I notice that the table doesn't quite go up to 96 DP so I can't tell what BP the proper pressure angle corresponds to.

Also, I am a little unclear on what you mean by getting a straight involute with the wire measurements. Should the involute not be a curve and how do those measurements give me a involute profile?

Sorry if these are silly questions I am still learning.

Either way, I will be sending the gears off to a gear shop to see what numbers they get as a backup. However, I'd like to get to a point where we can identify these ourselves but that may require justification for a cnc gear checker purchase.

Again, thanks for the awesome insight.

### RE: Planetary Gear System Identification?

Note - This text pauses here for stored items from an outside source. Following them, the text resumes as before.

-- ==== Sys2Proof/Proofs/Answers.lean ====
section
/-! PROOF. What every rule of a unicast command keeps, whatever the state, and what follows for the answer and for the
commands that wait (R173, R174). -/

namespace Sys2Proof.Machine

variable {s t : State} {v : Verdict} {latch : Option Status}

/-- A rule's answer: an acceptance leaves the waiting commands and the own address, and the latch as told; a refusal
carries a code other than OK. -/
structure Verdict.Fair (s : State) (latch : Option Status) (v : Verdict) : Prop where
  accepted : ∀ payload t, v = .accepted payload t →
    t.pending = s.pending ∧ t.unitAddress = s.unitAddress ∧ t.latch = latch
  refused : ∀ status, v = .refused status → status ≠ .ok

namespace Verdict.Fair

theorem refuses {status : Status} (h : status ≠ .ok) : (Verdict.refused status).Fair s latch :=
  ⟨fun _ _ e => Verdict.noConfusion e, fun _ e => by cases e; exact h⟩

theorem accepts {payload : List Byte} (pending : t.pending = s.pending) (own : t.unitAddress = s.unitAddress)
    (left : t.latch = latch) : (Verdict.accepted payload t).Fair s latch :=
  ⟨fun _ _ e => by cases e; exact ⟨pending, own, left⟩, fun _ e => Verdict.noConfusion e⟩

theorem of_backdrop {payload : List Byte} (h : t.backdrop = s.backdrop) : (Verdict.accepted payload t).Fair s s.latch :=
  accepts (congrArg State.pending h :) (congrArg State.unitAddress h :) (congrArg State.latch h :)

theorem of_settle {payload : List Byte} {before : State} (h : t.backdrop = s.backdrop) :
    (Verdict.accepted payload (State.settle before t)).Fair s s.latch :=
  of_backdrop ((State.settle_backdrop before t).trans h)

theorem of_checks {checks : List (Bool × Status)} (named : ∀ check ∈ checks, check.1 = true → check.2 ≠ .ok)
    (h : v.Fair s latch) : (checked checks v).Fair s latch := by
  induction checks with
  | nil => exact h
  | cons check checks ih =>
    obtain ⟨fails, status⟩ := check
    rw [checked_cons]
    split
    · next failed => exact refuses (named _ List.mem_cons_self failed)
    · exact ih fun other hc => named other (List.mem_cons_of_mem _ hc)

/-- The checks of a rule that names its codes. -/
theorem of_named {checks : List (Bool × Status)} (named : checks.all (fun check => check.2 != .ok) = true)
    (h : v.Fair s latch) : (checked checks v).Fair s latch :=
  of_checks (fun check hc _ => by simpa using List.all_eq_true.1 named check hc) h

theorem of_station {station : Byte} {rule : StationId → Verdict} (h : ∀ i, (rule i).Fair s latch) :
    (s.withStation station rule).Fair s latch := by
  unfold State.withStation
  split
  · exact refuses nofun
  · split
    · exact refuses nofun
    · exact h _

end Verdict.Fair

/-- A let-go check that refuses names its code. -/
theorem State.letGoRelease_ne_ok (i : StationId) : s.letGoRelease i ≠ some .ok := by
  unfold State.letGoRelease
  split
  · exact nofun
  · split
    · exact nofun
    · exact nofun
    · split <;> exact nofun
    · split <;> exact nofun
    · split <;> exact nofun

theorem State.letGoSlacken_ne_ok (i : StationId) : s.letGoSlacken i ≠ some .ok := by
  unfold State.letGoSlacken
  split
  · exact nofun
  · split
    · exact nofun
    · exact nofun
    · exact nofun
    · exact nofun
    · split <;> exact nofun

theorem askedCheck_named {answer : Option Status} (h : answer ≠ some .ok) :
    (askedCheck answer).1 = true → (askedCheck answer).2 ≠ .ok := by
  unfold askedCheck
  cases answer with
  | none => exact nofun
  | some status => exact fun _ k => h (congrArg some k)

/-- The hold's setting and clearing leave the link alone. -/
theorem Verdict.Fair.of_hold {f : State → StationId → State} (acts : ∀ s i, State.Acts i s (f s i)) (before : State)
    (level : Bool) : (Verdict.ok (State.settle before (allStations.foldl f { s with hold := level }))).Fair s s.latch := by
  have kept := (State.settle_backdrop before _).trans (State.foldl_backdrop acts allStations { s with hold := level })
  generalize State.settle before (allStations.foldl f { s with hold := level }) = t at kept
  exact .accepts (congrArg State.pending kept :) (congrArg State.unitAddress kept :) (congrArg State.latch kept :)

Looking at your numbers, I'd say 96DP 20PA would be my first assumption.

#### Quote (mfgenggear)

don't worry [...] about the X profile shift [...] until the correct DP and PA are obtained.
I fully agree.

You need a verification of the DP and PA, no doubt about that.
Checking the DP and PA with a CNC gear checker will be challenging with such small teeth - there are other ways to do it, it may be hard to find the right people.

Good luck!

### RE: Planetary Gear System Identification?

NinerEng

may want to purchase this specification AGMA 2000 AGMA 2015 , some prints require the old AGMA 2000
https://webstore.ansi.org/standards/agma/ansiagma2...
https://members.agma.org/ItemDetail?iProductCode=2...

When a spur or helical gear profile is inspected and recorded on a involute chart, it is interpolated to a straight line. see attached chart from agma
when a spur or helical gear is charted for lead,(parallel) it is also charted in a straight line.
unless it is a modified or crowned profile and lead
In current CNC software charts are recorded and printed for archiving.
see attached screen shots
https://files.engineering.com/getfile.aspx?folder=...

### RE: Planetary Gear System Identification?

(OP)
Understood. Thanks for the AGMA reference as well. Will update with what the gear people say as well once I send them off. Judging from what you guys said I definitely need another set of eyes on these

### RE: Planetary Gear System Identification?

Spigor
those are tiny fine pitch gears , and will be a challenge

### RE: Planetary Gear System Identification?

NinerEng
for a ref only. I cranked out the data on MIT calc.
edit: I nput the exact measure data that was on the previous post.
the MIT calc I would have to make a user material for stainless
look at the Tip diameter sizes, chordal thickness at the tip
use a gear calculator like zakgear on line, to calculate measurement over wires, for GP, I like playing with gears.
find attached.

NinerEng
any luck

### RE: Planetary Gear System Identification?

(OP)
Hey Mfgenggear,

Sent the gears off for material testing.
Following that I will send off to gear vendor for identifying.